わたしには、それまで、そのような行動をとる、男性に対する対処方法がストックになかった。
初めて見る奇行に凍り付き、思考は止まった。

わたしの場合、知識もあった。DVについてかなり書籍を読んでいた。でも、自分が支配関係に巻き込まれたとき、自分がそうだと認めることは非常に難しかった。
そのころには、相手がわたしの貯金で暮らしていたので、わたしが逃げたら相手が死ぬかもしれない、自分の体に身ごもっている子供はどうすればいいのか、ということで、身動きが取れなくなっていた。相手は、わたしの名義でクレジットカードをいくつも申し込み、毎月の支払いが二十万、三十万になっていた。
恐ろしいことに、楽天カードは、解約しても、しばらく使える。逃げてから、六万円の支払いをした時には涙が出た。
悪いことに、ニコニコ動画のプレミアム会員登録をしており、それは本人でしか解約できないものだから、逃亡の身では、どうすることもできず、楽天カードから引き落とされるので、逃げてから一年くらい払った。窓口もなく、電話も代表先しかなかったので、電話しても取り合ってもらえなかった。弁護士に頼んでも一か月かかった。

インターネット上に、リベンジポルノや、わたしに対する誹謗中傷が続いた。
弁護士に依頼して消すことはできるが、延々と続くのに、追いかけられず、あきらめるしかなかった。
沈黙をしていても、相手は、わたしが加害者に対して、誹謗中傷を続けていたと、今もインターネット上に書き続ける。
裁判で、わたしに対して、一切の接触も、一切の言及も書かないとお互いに約束したのに、その次の日には、破られた。
相手が無一文の場合、こちらができることは何もない。
罰金を払わせようにも、払うものがないからだ。

失ったものは、お金だけではなく、信用もだった。

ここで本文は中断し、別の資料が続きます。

/-- Appends an error-log record (R402): kind, hallmark, address, cohort handle, code and cause, and the time of the event. -/
def State.logAt (s : State) (dev tenant kind : Nat) (hall : Word) (addr : Nat) (handle codeCause now : Nat) : State :=
  let tk := tenantKey dev tenant
  let t := s.tenant tk
  let size := 64 * 2 ^ (t.elog.toNat % 16)
  let base := t.elog.toNat / 65536 * 65536
  let used := (t.eltl.toNat + 2 ^ 31 - t.elhd.toNat % 2 ^ 31) % 2 ^ 31
  let lose (s : State) : State := s.modTenant tk fun t => { t with lost := true }
  if base = 0 || size ≤ used then lose s
  else
    let rec32 := toBytes 4 kind ++ toBytes 4 hall.toNat ++ toBytes 8 addr ++ toBytes 4 handle ++
      toBytes 4 codeCause ++ toBytes 8 now
    match s.ptrPut dev tenant (base + 32 * (t.eltl.toNat % size)) rec32 with
    | .ok (some s) =>
      let s := s.modTenant tk fun t => { t with eltl := t.eltl + 1 }
      if used = 0 || used + 1 = size then s.raise dev tenant (t.msix.toNat / 2 ^ 24) else s
    | _ => lose s
/-- Appends a record of an event that happens now. -/
def State.logError (s : State) (dev tenant kind : Nat) (hall : Word) (addr : Nat) (handle codeCause : Nat) : State :=
  s.logAt dev tenant kind hall addr handle codeCause s.time
/-- A store that the device makes on its own: one whose home is on a fenced die is dropped and logged (R412). -/
def State.ptrStore (s : State) (dev tenant ptr : Nat) (bs : List Byte) : Except Nat State :=
  match s.ptrPut dev tenant ptr bs with
  | .error c => .error c
  | .ok (some s) => .ok s
  | .ok none => .ok (s.logError dev tenant 3 0 ptr 0 0)

/-! ### Barriers (R314, R316) -/

/-- Ends a team-barrier phase when every member has arrived or retired. -/
def State.teamBarrier (s : State) (tid : Nat) : State :=
  match s.team? tid with
  | none => s
  | some t =>
    let n := match s.cohort? t.cohort with | some c => c.ngangs | none => 0
    let gone (i : Nat) : Bool := match s.gang? (gangKey tid i) with | some g => g.regs.retired | none => true
    if 0 < n && !t.tarr.isEmpty && (List.range n).all fun i => t.tarr.contains i || gone i then
      let s := s.setTeam tid { t with tphase := (t.tphase + 1) % 65536, tarr := [] }
      let s := if t.cores.length ≤ 1 then s else t.cores.foldl (fun s k => s.dropCleanAll (coreKey t.die k)) s
      s.modGangs tid n fun g =>
        if g.bar = some ⟨none, t.tphase⟩ then { g with bar := none, wait := .ready, eligAt := s.time } else g
    else s

/-- Whether the records of a team lie in its image: it is saved, or on its way to another die (R369, R374). -/
def Team.away (t : Team) : Bool :=
  match t.state with
  | .saved | .migrating => true
  | _ => false
/-- Members of a circle as (team index, gang) pairs (R351). -/
def Cohort.circleMembers (c : Cohort) (circle : Nat) : List (Nat × Nat) :=
  ((c.members.filter (·.circle = circle)).flatMap fun m =>
    match m.team with
    | some t => [(t, m.gang)]
    | none => (List.range c.lr.nteams).map fun t => (t, m.gang)).eraseDups
/-- The team of a cohort with a given index, once it has been dispatched. -/
def State.findTeam (s : State) (cohort tidx : Nat) : Option (Nat × Team) :=
  s.teamList.find? fun p => p.2.cohort = cohort && p.2.tidx = tidx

会社に乗り込まれたので、辞めざるを得なくなった。
逃げても逃げても、追ってこられる。殺されるという恐怖や、恥辱、自分を責める気持ちで、毎日パニック状態だった。
そんなときでも「どうしてついていったのか」「どうして騙されたのか」「もっと早く逃げればよかった」「セックスが良かったのか?」などという人ばかりだった。
そういう人たちしか残っていなくても、頼るしかないので、一生懸命返答したが、納得してもらえることはなかった。

支配、被支配の関係は、理解されることはないのだと思った。

それも、以前本を読んだとおりだった。

発達障害者の難しさは、単に、能力の凹凸だけではない。社会的に、「配慮」される中で、もちろん、成長していったり、ゆっくりと苦手を克服することもできる。

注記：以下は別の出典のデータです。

/-- Cuts of `n` bytes from a pointer at page bounds, as offsets and lengths. -/
def pageCuts (ptr n : Nat) : List (Nat × Nat) :=
  let h := ptr % 65536
  (List.range ((n + h + 65535) / 65536)).map fun k =>
    let lo := 65536 * k - h
    (lo, min n (65536 * (k + 1) - h) - lo)
/-- The first poisoned sector among `n` bytes of a page at a tenant pointer, as the pointer of its first byte there (R410). -/
def State.poisonIn (s : State) (dev tenant ptr n : Nat) : Option Nat :=
  match s.ptrLoc dev tenant ptr false with
  | .ok (.dram d pa) =>
    (((List.range ((n + 63) / 64 + 1)).map fun i => if i = 0 then 0 else 64 * i - pa % 64).find? fun o =>
      o < n && (s.smetaOf (sectorOf d (pa + o))).pois).map (ptr + ·)
  | _ => none
/-- Stores bytes at a tenant pointer, page by page; a page fault or a poisoned sector gives the address at fault. -/
def State.storeBytes (s : State) (dev tenant ptr : Nat) (bs : List Byte) : Except Nat State :=
  (pageCuts ptr bs.length).foldl (fun (acc : Except Nat State) k =>
    match acc with
    | .error a => .error a
    | .ok s =>
      match s.poisonIn dev tenant (ptr + k.1) k.2, s.ptrStore dev tenant (ptr + k.1) ((bs.drop k.1).take k.2) with
      | some a, _ => .error a
      | none, .ok s => .ok s
      | none, .error _ => .error (ptr + k.1)) (.ok s)
/-- Loads bytes at a tenant pointer, page by page; a page fault or poison gives the address at fault. -/
def State.loadBytes (s : State) (dev tenant ptr n : Nat) : Except Nat (List Byte) :=
  (pageCuts ptr n).foldl (fun (acc : Except Nat (List Byte)) k =>
    match acc with
    | .error a => .error a
    | .ok bs =>
      match s.ptrLoad dev tenant (ptr + k.1) k.2 with
      | .error _ => .error ((s.poisonIn dev tenant (ptr + k.1) k.2).getD (ptr + k.1))
      | .ok xs => .ok (bs ++ xs)) (.ok [])
/-- The gangs of a team, in order. -/
def State.gangsOf (s : State) (tid n : Nat) : List Gang := (teamGangs tid n).filterMap s.gang?
/-- Writes a team's image, or gives the address at fault when the save fails (R410). -/
def State.storeImage (s : State) (tid : Nat) : Except Nat State :=
  match s.team? tid with
  | none => .error 0
  | some t =>
    match s.cohort? t.cohort with
    | none => .error 0
    | some C =>
      let ten := s.tenant (tenantKey C.dev C.tenant)
      if ten.imgsz.toNat < imageSize C then .error (imageAt ten t.hall)
      else match s.storeBytes C.dev C.tenant (imageAt ten t.hall)
          (teamImage t C (s.handle t.cohort) (s.gangsOf tid C.ngangs)) with
        | .ok s => .ok (s.modTeam tid fun t => { t with colls := t.colls.map fun p => (p.1, { p.2 with moved := false }) })
        | .error a => .error a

でも、弱っているときに、周りの人から引き離されて、洗脳されてしまったら?

そういう状況にわたしたちは一番弱い。
一対一で相手の言葉を鵜呑みするしかなくなる。
反論を試みても、すべて無効化されてしまう。そういう相手なら、逃げればいい、という発想が思いつかない。
逃げてもっとひどいことになるかもしれない、逃げないで耐えれば、いつか相手もまともになるかもしれない、という夢を見る。
そうしていないと、地獄に耐えられないのだ。

DVを受けて離婚したことを恥ずかしいことだという人は、現実にいる。
実際に言われたことがある。
騙されたほうが悪い、暴力を振るわれたほうが悪い、そういう人は現実にいる。

わたしは、いまだに、読書やテレビを見ることができない。音楽も聞くことができない。
パニックで一晩泣き明かすこともある。
趣味も手放した。
中身のない人間だと自己嫌悪に陥って、身動きが取れなくなる。

六帖さんの場合は、男性だったせいで、自分が逃げるべきなのだ、という発想を持つことが難しかった。
わたしの場合は、相手が働かない、わたしの金で生活しようとする、致死量の薬を飲ませる、そういうことがおかしいというのがわかりやすかった。
でも、六帖さんの場合は、妻が働かないことも普通だし、家事をしていれば、実際に何にお金を使っていようが、見過ごされやすいし、子供に対する扱いも、ホームスクーリングをしているといえば、周りは何も言えなくなる。
女性が、DVを振るった場合、言葉にしても、それは「普通」に見えやすい。また、六帖さんの場合、同性の友人に相談しても、男性の中でDVに知識のある人が少ない。
そういうこともいろいろと問題を長引かせた。

知識があっても、DV被害者になることは避けられない。その後、ケアされることも難しい。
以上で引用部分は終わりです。